TASK OBJECTIVE
Each line in the records below, from the one that contains "else none :: keepWays n r seen" to the one that contains "let mask := fun", should be reproduced exactly, the first and last included.

(Saved entries)
-- ==== Sys2Proof/Machine/Frames.lean ====
section
/-! DEFINITION. Frames and windows (R319, R320, R379), budgets (R322, R384), forced pre-emption (R442), regulators (R386, R387) and
the ways of the slices (R393-R395). -/

namespace Sys2Proof.Machine

/-! ## Ways (R393-R395) -/

/-- H(L, w) of a slice. -/
def Slice.hitsAt (x : Slice) (l : LeafId) (w : Nat) : Nat := (((getKey l x.hits).getD [])[w - 1]?).getD 0

/-- The leaves that hold or may hold ways. -/
def State.wayLeaves (s : State) : List LeafId := (List.finRange 64).filter fun l => 0 < (s.leafContract l).ceil

/-- The leaf that takes the next unassigned way: the greatest H(L, n(L) + 1), ties to the lower number (R394). -/
def pickWay (s : State) (x : Slice) (n : LeafId → Nat) : Option LeafId :=
  (s.wayLeaves.filter fun l => n l < (s.leafContract l).ceil).foldl (fun o l => match o with
    | some b => if x.hitsAt b (n b + 1) < x.hitsAt l (n l + 1) then some l else some b
    | none => some l) none

/-- n(L): FLOOR, and the ways left over given one by one (R394). -/
def wayCounts (s : State) (x : Slice) : Nat → List (LeafId × Nat) → List (LeafId × Nat)
  | 0, ns => ns
  | k + 1, ns => match pickWay s x fun l => (getKey l ns).getD 0 with
    | some l => wayCounts s x k (putKey l ((getKey l ns).getD 0 + 1) ns)
    | none => ns

/-- Ways stay with their holder where n allows, lowest-numbered first (R394). -/
def keepWays (n : LeafId → Nat) : List (Option LeafId) → List LeafId → List (Option LeafId)
  | [], _ => []
  | some l :: r, seen => if (seen.filter (· = l)).length < n l then some l :: keepWays n r (l :: seen) else none :: keepWays n r seen
  | none :: r, seen => none :: keepWays n r seen

/-- The free ways given to the leaves that lack some, lowest-numbered way and leaf first (R394). -/
def fillWays : List (Option LeafId) → List LeafId → List (Option LeafId)
  | [], _ => []
  | none :: r, l :: ls => some l :: fillWays r ls
  | w :: r, ls => w :: fillWays r ls

/-- The ways a slice's leaves lack. -/
def lacking (ls : List LeafId) (n : LeafId → Nat) (ws : List (Option LeafId)) : List LeafId :=
  ls.flatMap fun l => List.replicate (n l - (ws.filter (· = some l)).length) l

/-- A list of holders as the sixteen ways. -/
def holdersOf (ws : List (Option LeafId)) : Vector (Option LeafId) 16 := Vector.ofFn fun i => (ws[i.val]?).getD none

/-- A slice reassigns its ways and halves its counters (R394). -/
def State.reassign (s : State) (x : Slice) : Slice :=
  let floors := s.wayLeaves.map fun l => (l, (s.leafContract l).floor)
  let ns := wayCounts s x (16 - (floors.map (·.2)).sum) floors
  let n := fun (l : LeafId) => (getKey l ns).getD 0
  let kept := keepWays n x.holders.toList []
  { x with holders := holdersOf (fillWays kept (lacking s.wayLeaves n kept)), hits := x.hits.map fun e => (e.1, e.2.map (· / 2)) }

/-- The masks of a slice as a set takes effect: FLOOR ways each, the ways left over being given at the first adjustment (R390, R394,
R395). -/
def State.floorWays (s : State) (x : Slice) : Slice :=
  let n := fun (l : LeafId) => (s.leafContract l).floor
  let kept := keepWays n x.holders.toList []
  { x with holders := holdersOf (fillWays kept (lacking s.wayLeaves n kept)) }

/-- A leaf's adjustments counted where its mask at a slice changed (R390). -/
def State.countAdj (s : State) (a b : Slice) : State :=
  let mask := fun (x : Slice) (l : LeafId) => x.holders.toList.map fun h => h == some l
  ((List.finRange 64).filter fun l => mask a l != mask b l).foldl (fun s l => s.modLeaf l fun y => { y with adj := y.adj + 1 }) s

/-- WAY_REASSIGNMENT of a slice (R394). -/
def execWayReassignment (s : State) : Result :=
  let m := s.cur.ev.slice
  let x := s.slice m
  .next (if s.gtc.toNat % 100000 ≠ 0 then s else (s.modSlice m fun y => s.reassign y).countAdj x (s.reassign x))

/-! ## Regulators (R386, R387) -/

/-- REGULATOR_REFILL: at each GTC value that is a multiple of 125 (R386). A regulator that is not listed is full. -/
def execRegulatorRefill (s : State) : Result :=
  let fill := fun (r : Regulator) =>
    let p := s.leafContract r.leaf
    { r with lvl := min (8 * (p.depth r.point) : Int) (r.lvl + p.rate r.point) }
  .next (if s.gtc.toNat % 125 ≠ 0 then s else { s with regs := s.regs.map fill })

/-- The contexts that a trip at a point reaches (R387). -/
def State.tripped (s : State) (l : LeafId) (pt : Nat) : List CtxId :=
  allCtx.filter fun i => (s.ctx i).live && s.ctxLeaf i = l && (if pt < 96 then i.core.val == pt else i.slot == .o)

/-- A cause given to a context by an event that is not its own instruction's (R421). -/
def State.causeAt (s : State) (i : CtxId) (t : Trap) : State :=
  s.modCtx i fun c => c.cause { t with agent := Slot.num i.slot, stamp := s.gtc.toNat, src := ctxNum i }

/-- REGULATOR_TRIP: a request held for THRESH microseconds under REGMODE 1, once in the frame (R387). -/
def execRegulatorTrip (s : State) : Result :=
  let l := s.cur.ev.leaf
  let pt := s.cur.ev.point.val
  let r := s.reg l pt
  let p := s.leafContract l
  let late := (s.heldAt l pt).any fun h => decide (h.since + 1000 * p.thresh ≤ s.gtc.toNat)
  .next (if !p.regTrap || r.tripped || !late then s
      else (s.tripped l pt).foldl (fun s i => s.causeAt i { cause := 0x10, einfo := BitVec.ofNat 64 pt }) (s.setReg { r with tripped := true }))

/-! ## FRAME_START (R319, R379) -/

/-- A virtual NPU that a set creates has no vectors, no save area and the routine map of a new one (R290, R424). -/
def Vnpu.created (x : Vnpu) : Vnpu := { x with evec := 0, ctxsave := 0, rtMap := rtMap0 }

/-- An accepted set takes effect: READY, regulators full, accounts at their start, masks at FLOOR, where the TSYNC period changes the
missing of edges counted from here, PROD lines registered (R305, R337, R386, R395, R462, R473, R475); a virtual NPU it disables is reset (R416). -/
def State.takeEffect (s : State) (c : Contracts) : State :=
  let off := (List.finRange 64).filter fun v => (s.contract v).enable && !(c.vnpus.get v).enable
  let s := off.foldl (fun s v => s.startReset v) s
  let new := (List.finRange 64).filter fun v => !(s.contract v).enable && (c.vnpus.get v).enable
  let s := new.foldl (fun s v => s.modVnpu v Vnpu.created) s
  let s := { s with contracts := c, pending := none, regs := [], blobstat := 1, ready := true
                    tsLast := if c.tsync = s.contracts.tsync then s.tsLast else s.gtc.toNat
                    accountsFresh := s.gtc.toNat % 10000 == 0 }
  let s := { s with
    leaves := Vector.ofFn fun l => let x := s.leaves.get l
      { x with account := (c.leaves.get l).bstart, adj := 0 }
    slices := s.slices.map fun x => s.floorWays x }
  (List.finRange 64).foldl (fun s v => (List.finRange 8).foldl (fun s q => s.registerProd v q) s) s

/-- The frame length in force, or of the set that is to be the first. -/
def State.frameNs (s : State) : Nat :=
  if s.contracts.frame ≠ 0 then 1000 * s.contracts.frame else match s.pending with
    | some c => 1000 * c.frame
    | none => 0

/-- A window whose leaf is suspended runs on with owner none until the boundary that ends it, which saves the counters of the leaf, after
the budgets have begun anew (R320, R322). -/
def State.noteSuspended (s : State) : State :=
  { s with cores := s.cores.map fun k => { k with dark := k.dark || k.window.owner.any fun l => s.suspended l } }

/-- FRAME_START: whenever the GTC is a multiple of 1000 F (R319). -/
def execFrameStart (s : State) : Result :=
  .next (if s.frameNs = 0 || s.gtc.toNat % s.frameNs ≠ 0 then s
    else
      let s := s.noteSuspended
      let s := match s.pending with
        | some c => s.takeEffect c
        | none => s
      { s with
        frameStartAt := s.gtc.toNat
        leaves := s.leaves.map fun x => { x with used := 0, reached := false }
        topUsed := Vector.replicate 8 0
        topReached := 0
        regs := s.regs.map fun r => { r with tripped := false } })

/-! ## WINDOW_BOUNDARY (R320) -/

/-- The window of a core at the present time, with the GTC at which it began (R319). -/
def State.dueWindow (s : State) (c : CoreId) : Option (Window × Nat) :=
  let off := s.gtc.toNat - s.frameStartAt
  (((s.contracts.windows.get c).filter fun w => w.offset ≤ off).getLast?).map fun w => (w, s.frameStartAt + w.offset)

/-- The lent set becomes a window's default mask: every region that changes holder reads zero (R320, R326). -/
def Core.defaultLend (k : Core) (m : BitVec 60) : Core :=
  { ((k.zeroFillMask k.lent).zeroFillMask m) with lent := m, lender := none }

/-- Fusion ends on every core of the cluster of a core (R24). -/
def State.endFusions (s : State) (c : CoreId) : State :=
  (allCores.filter fun d => clusterOf d = clusterOf c).foldl State.endFusion s

/-- The boundary itself, the outgoing unit being saved or of the same owner (R320). Fusion ends with the tenure, for every core of the
cluster, which no partition holds whole any more (R24, log 26). -/
def State.crossBoundary (s : State) (c : CoreId) (w : Window) (start : Nat) (same : Bool) : State :=
  let k := s.core c
  let keep := same && k.window.harvest == w.harvest && k.window.lend == w.lend
  let s := if same then s else s.endFusions c
  s.modCore c fun k =>
    let k := if keep then k else k.defaultLend w.lend
    let k := if same then k else k.switchSems
    { k with recalled := false, window := w, windowAt := some start, dark := false }

/-- WINDOW_BOUNDARY of a core: the outgoing owner's unit is pre-empted first, which a transfer phase delays (R320, R372). A window
without an owner is no leaf's tenure. -/
def execWindowBoundary (s : State) : Result :=
  let c := s.cur.ev.core
  let i : CtxId := ⟨c, .o⟩
  .next (match s.dueWindow c with
    | none => s
    | some (w, start) =>
      let k := s.core c
      if k.windowAt = some start || s.contracts.frame = 0 then s
      else
        let same := k.windowAt.isSome && (s.windowOwner c).isSome && s.windowOwner c == w.owner.filter fun l => !s.suspended l
        if !same && k.ctxO.live then (if s.inPhase i then s else s.askPreempt c)
        else if !same || k.window.harvest != w.harvest || k.window.lend != w.lend then
          let s := (s.askRevoke c true).revokeNow c
          if (s.core c).ctxH.live then s else s.crossBoundary c w start same
        else s.crossBoundary c w start same)

/-! ## FORCED_PREEMPTION (R442) -/

/-- A member that is pre-empted before S withdraws its arrival at a BARXF; a BAR keeps its arrival (R369, R372). -/
def State.withdraw (s : State) (i : CtxId) : State :=
  match (s.ctx i).stage with
  | .arrived b => if s.barriers.any fun x => x.id = b && x.xf then s.unarrive i else s
  | _ => s

/-- The context stands where its cut may be taken: no reply of the slices or the table is awaited (R294, R442). -/
def Ctx.canCut (c : Ctx) : Bool :=
  c.failing.isNone && match c.stage with
  | .fresh => true
  | .arrived _ => true
  | .closed _ => c.blocked.isSome
  | .revoking => c.blocked.isSome
  | .asked => c.blocked.isSome
  | .replied _ => false
  | .sent _ => false

/-- FORCED_PREEMPTION: at the end of grace the cut is taken, and once every phase is complete the unit is saved with its live
regions (R442). -/
def State.forceSave (s : State) (c : CoreId) : State :=
  let i : CtxId := ⟨c, .o⟩
  let x := s.ctx i
  if !x.live || !x.preq || x.defer || s.inPhase i || !x.canCut then s
  else match x.graceEnd with
    | none => s
    | some g =>
      if s.gtc.toNat < g then s
      else
        let s := (s.withdraw i).cutStep i
        if !s.atCut i then s
        else match (s.ctx i).cutGate with
          | none => match s.closePhase (.ctx i) x.vnpu with
            | none => s
            | some s => s.modCtx i fun c => { c with cutGate := some (s.phases (.ctx i)).closed }
          | some n =>
          if !s.phaseDone (.ctx i) n || !s.phasesQuiet (.ctx i) || !s.engPhasesQuiet i then s
          else
          let s := (s.unblockCtx i).modCtx i fun y => { y with stage := match y.stage with | .arrived b => .arrived b | _ => .fresh }
          s.saveUnit c ((s.ctx i).liveset.setWidth 60)

/-- FORCED_PREEMPTION (R442). -/
def execForcedPreemption (s : State) : Result := .next (s.forceSave s.cur.ev.core)

/-! ## BUDGET_TIME (R322, R384) -/

/-- The mode of a budget of B ns is applied to a leaf: its units trap, or are pre-empted as at a window end (R322). -/
def State.applyBudget (s : State) (l : LeafId) (suspend : Bool) (b : Nat) : State :=
  allCores.foldl (fun s c =>
    let i : CtxId := ⟨c, .o⟩
    if !(s.ctx i).live || s.ctxLeaf i ≠ l then s
    else if suspend then (if s.inPhase i then s else s.askPreempt c)
    else s.causeAt i { cause := 0x0F, einfo := BitVec.ofNat 64 b }) s

/-- BUDGET_TIME: a leaf's consumption, or that of its top-level partition, has reached its budget, once in the frame. -/
def execBudgetTime (s : State) : Result :=
  let l := s.cur.ev.leaf
  let t := topOf l
  let p := s.leafContract l
  let q := s.topContract t
  let s1 := if p.budget ≠ 0 && decide (p.budget ≤ (s.leaf l).used) && !(s.leaf l).reached then
      (s.modLeaf l fun x => { x with reached := true }).applyBudget l p.suspend p.budget
    else s
  .next (if q.budget ≠ 0 && decide (q.budget ≤ s1.topUsed.get t) && !s1.topReached.getLsbD t then
      ((List.finRange 64).filter fun m => topOf m = t).foldl (fun s m => s.applyBudget m q.suspend q.budget)
        { s1 with topReached := s1.topReached ||| (1#8 <<< t.val) }
    else s1)

end Sys2Proof.Machine
end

THE COMPLETED TASK
  | some l :: r, seen => if (seen.filter (· = l)).length < n l then some l :: keepWays n r (l :: seen) else none :: keepWays n r seen
  | none :: r, seen => none :: keepWays n r seen

/-- The free ways given to the leaves that lack some, lowest-numbered way and leaf first (R394). -/
def fillWays : List (Option LeafId) → List LeafId → List (Option LeafId)
  | [], _ => []
  | none :: r, l :: ls => some l :: fillWays r ls
  | w :: r, ls => w :: fillWays r ls

/-- The ways a slice's leaves lack. -/
def lacking (ls : List LeafId) (n : LeafId → Nat) (ws : List (Option LeafId)) : List LeafId :=
  ls.flatMap fun l => List.replicate (n l - (ws.filter (· = some l)).length) l

/-- A list of holders as the sixteen ways. -/
def holdersOf (ws : List (Option LeafId)) : Vector (Option LeafId) 16 := Vector.ofFn fun i => (ws[i.val]?).getD none

/-- A slice reassigns its ways and halves its counters (R394). -/
def State.reassign (s : State) (x : Slice) : Slice :=
  let floors := s.wayLeaves.map fun l => (l, (s.leafContract l).floor)
  let ns := wayCounts s x (16 - (floors.map (·.2)).sum) floors
  let n := fun (l : LeafId) => (getKey l ns).getD 0
  let kept := keepWays n x.holders.toList []
  { x with holders := holdersOf (fillWays kept (lacking s.wayLeaves n kept)), hits := x.hits.map fun e => (e.1, e.2.map (· / 2)) }

/-- The masks of a slice as a set takes effect: FLOOR ways each, the ways left over being given at the first adjustment (R390, R394,
R395). -/
def State.floorWays (s : State) (x : Slice) : Slice :=
  let n := fun (l : LeafId) => (s.leafContract l).floor
  let kept := keepWays n x.holders.toList []
  { x with holders := holdersOf (fillWays kept (lacking s.wayLeaves n kept)) }

/-- A leaf's adjustments counted where its mask at a slice changed (R390). -/
def State.countAdj (s : State) (a b : Slice) : State :=
  let mask := fun (x : Slice) (l : LeafId) => x.holders.toList.map fun h => h == some l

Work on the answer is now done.